Между тем работы Франкфуртской школы полезны сейчас и для нас, живущих во тьме иного рода. Мы живем не в том аду, который якобы был создан Франкфуртской школой, а в том, который эти тексты могут помочь нам понять. Настало время распечатать эту бутылочную почту.

ЧАСТЬ I: 1900–1920

1 Положение: критическое

Берлин. 1900 год. На улице зимнее утро. В доме служанка поставила яблоко в маленькую печурку рядом с кроватью восьмилетнего Вальтера Беньямина. Даже если бы вы смогли представить себе его аромат, у вас, вероятно, не получилось бы приправить его столькими разнообразными ассоциациями, сколько их нахлынуло на Беньямина в тот момент, когда, спустя тридцать два года, он вспоминал эту сцену. Это пекущееся яблоко, как написал он в своих воспоминаниях «Берлинское детство на рубеже веков», извлекло из печного жара «ароматы всего, что приготовил для меня новый день. Поэтому неудивительно, если мне, согревавшему ладони о гладкие щечки яблока, недоставало решимости откусить от него. Я чувствовал, что мимолетная весть, принесенная его благоуханием, слишком легко может ускользнуть, если попадет мне на язык. Весть, которая иной раз так славно меня подбадривала, что я не раскисал даже по дороге в школу» (20).

Не раскисать тем не менее удавалось недолго: «Правда, в школе, стоило только сесть за парту, как сонливость, уж вроде бы улетучившаяся, одолевала меня с удесятеренной силой. С ней возвращалось и мое желание — вволю поспать. Должно быть, я загадывал его тысячи и тысячи раз, ибо со временем оно таки исполнилось. Но немало воды утекло, прежде чем я понял: оно исполнилось потому, что мои надежды найти постоянную работу и верный кусок хлеба всегда оказывались тщетными» (21).

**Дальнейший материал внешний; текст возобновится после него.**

-- ==== Sys2Proof/Laws/Completes.lean ====
section
/-! SUPPORT. The class laws as `Completes` statements: one lemma a class, which an instruction's statement follows from by its
hook's effect on the registers. -/

namespace Sys2Proof.Machine

variable {s : State} {i : Instr} {op : Byte} {m : Mode}

/-- The registers of the state in which a last step is dispatched. -/
theorem regs_eq {w : View} {a : Arch} (h : w.regs = a) :
    w.A = a.A ∧ w.X = a.X ∧ w.Y = a.Y ∧ w.S = a.S ∧ w.PC = a.PC ∧ w.P = a.P :=
  ⟨congrArg Arch.A h, congrArg Arch.X h, congrArg Arch.Y h, congrArg Arch.S h, congrArg Arch.PC h, congrArg Arch.P h⟩

/-- An instruction of the read class, from its hook's effect on the registers. -/
theorem read_completes {hook : Byte → State → State} {a : Arch} (hop : opcode6502 i = some op) (r : Ready s) (hm : m ∈ readModes)
    (he : exec i s = runInstr i (readSeq m hook) s) (hx : ∀ d x, RegsOnly x (hook d x))
    (ha : ∀ w : View, w.regs = { arch s with PC := pcAfter m s } → arch (hook (operandOf m s) (low s w)) = a) :
    Completes i s a s.mem (readBus m s) := by
  obtain ⟨w, t, h1, h2, h3⟩ := read_retires hop r hm hx
  rw [ha w h2] at h3
  exact ⟨t, he.trans h1, h3⟩

/-- An instruction of the implied or accumulator mode, from its hook's effect on the registers. -/
theorem impl_completes {hook : State → State} {a : Arch} (hop : opcode6502 i = some op) (r : Ready s)
    (he : exec i s = runInstr i (implSeq hook) s) (hx : ∀ x, RegsOnly x (hook x))
    (ha : ∀ w : View, w.regs = { arch s with PC := s.PC + 1 } → arch (hook (low s w)) = a) :
    Completes i s a s.mem [rd s.mem (s.PC + 1)] := by
  obtain ⟨w, t, h1, h2, h3⟩ := impl_retires hop r hx
  rw [ha w h2] at h3
  exact ⟨t, he.trans h1, h3⟩

/-- Writes leave every other byte as it was. -/
theorem writeAll_frame (ws : List (Addr × Byte)) : ∀ (mem : Memory) (b : Addr), b ∉ ws.map Prod.fst →
    (writeAll mem ws).read b = mem.read b := by
  induction ws with
  | nil => intros; rfl
  | cons w ws ih =>
    intro mem b hb
    simp only [List.map_cons, List.mem_cons, not_or] at hb
    show (writeAll (mem.write w.1 w.2) ws).read b = _
    rw [ih _ _ hb.2, read_write_other _ _ _ _ hb.1]

/-- A completion that stores leaves every other byte as it was. -/
theorem storing {a : Arch} {ws : List (Addr × Byte)} {bus : List BusCycle}
    (h : Completes i s a (writeAll s.mem ws) bus) : CompletesStoring i s a ws bus := by
  obtain ⟨t, h1, h2⟩ := h
  exact ⟨t, h1, h2, fun b hb => by rw [h2.mem]; exact writeAll_frame ws _ b hb⟩

/-- An instruction of the read-modify-write class, from its `finish` hook's effect on the registers. -/
theorem rmw_completes {f : Byte → Flags → Byte × Flags} {finish : Byte → State → State} {a : Arch}
    (hop : opcode6502 i = some op) (r : Ready s) (hm : m ∈ rmwModes)
    (he : exec i s = runInstr i (rmwSeq m f finish) s) (hx : ∀ d x, RegsOnly x (finish d x))
    (ha : ∀ w : View, w.regs = { arch s with PC := pcAfter m s, P := (f (operandOf m s) s.P).2 } →
      arch (finish (f (operandOf m s) s.P).1 (low s w)) = a) :
    CompletesStoring i s a [(effAddr m s, operandOf m s), (effAddr m s, (f (operandOf m s) s.P).1)]
      (rmwBus m s (f (operandOf m s) s.P).1) := by
  obtain ⟨w, t, h1, h2, h3⟩ := rmw_retires (f := f) hop r hm hx
  rw [ha w h2] at h3
  exact storing ⟨t, he.trans h1, h3⟩

/-- An instruction of the write class, from what its write step stores and its last step's effect on the registers. -/
theorem write_completes {store fin : State → State} {ad : View → Addr} {vl : View → Byte} {a : Arch} {ea : Addr} {v : Byte}
    (hop : opcode6502 i = some op) (r : Ready s) (hm : m ∈ writeModes)
    (he : exec i s = runInstr i (writeSeq m store fin) s)
    (hst : ∀ u, store (low s u) = busWrite (ad u) (vl u) (low s (u.toAD (ad u)))) (hx : ∀ x, RegsOnly x (fin x))
    (hu : ∀ u, AtWrite m s u → ad u = ea ∧ vl u = v)
    (ha : ∀ w : View, w.regs = { arch s with PC := pcAfter m s } → arch (fin (low s w)) = a) :
    CompletesStoring i s a [(ea, v)] (writeBus m s ea v) := by
  obtain ⟨u, w, t, h1, hau, h2, h3⟩ := write_retires hop r hm hst hx
  rw [ha w h2, (hu u hau).1, (hu u hau).2] at h3
  exact storing ⟨t, he.trans h1, h3⟩


end Sys2Proof.Machine
end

Как много Беньямина в этой виньетке, начинающейся с проклятого, не поддающегося укусу адамантового яблока, чей аромат обещает изгнание из детского Эдема. Оно же, в свою очередь, предвещает уже взрослое изгнание из Германии в полное авантюр странствие, заканчивающееся трагической смертью в 1940 году, в возрасте сорока восьми лет, при попытке спастись бегством от нацистов. Перед нами ранимая фигура, стремящаяся совладать с трудным миром за стенами своей уютной, наполненной ароматами спальни. Меланхолик, получающий то, что он хочет (сон), только тогда, когда искомое оказывается непоправимо связано с фрустрацией других желаний. Перед нами резкая смена кадров (детская кроватка — школа — разочаровывающая взрослая жизнь), подобно эху отражающая модернистскую технику письма, внедренную Беньямином в 1928 году в книгу «Улица с односторонним движением», и предвосхитившая его борьбу за революционный потенциал киномонтажа в работе 1936 года «Произведение искусства в эпоху его технической воспроизводимости». В этих воспоминаниях Беньямина о детстве в начале ХХ века присутствует очень странный, противоречащий здравому смыслу критический ход, раз за разом повторяющийся в его текстах, — вырвать события из того, что он называет «континуумом истории», вглядеться в прошлое, безжалостно изобличая заблуждения, служившие опорой прошедшим эпохам, и ретроспективно подрывая то, что в свое время казалось естественным, здравым, непроблематичным. Может показаться, что подобным образом он согревается воспоминаниями об идиллическом детстве, ставшем возможным благодаря отцовским деньгам и наемной прислуге, но на самом деле он подкладывал взрывчатку и под фундамент этого детства, и под Берлин, в котором оно прошло. В этом воспоминании об утраченном детстве также наличествует многое из того, что сделало этого великого критика и философа столь впечатляющим и влиятельным для его в основном более молодых приятелей-интеллектуалов. Они также происходили из среды немецкого еврейства и работали в Институте социальных исследований, который стал позже известен под именем Франкфуртской школы. Хотя Беньямин никогда не числился в штате Школы, интеллектуально он оказывал на нее самое глубокое катализирующее воздействие.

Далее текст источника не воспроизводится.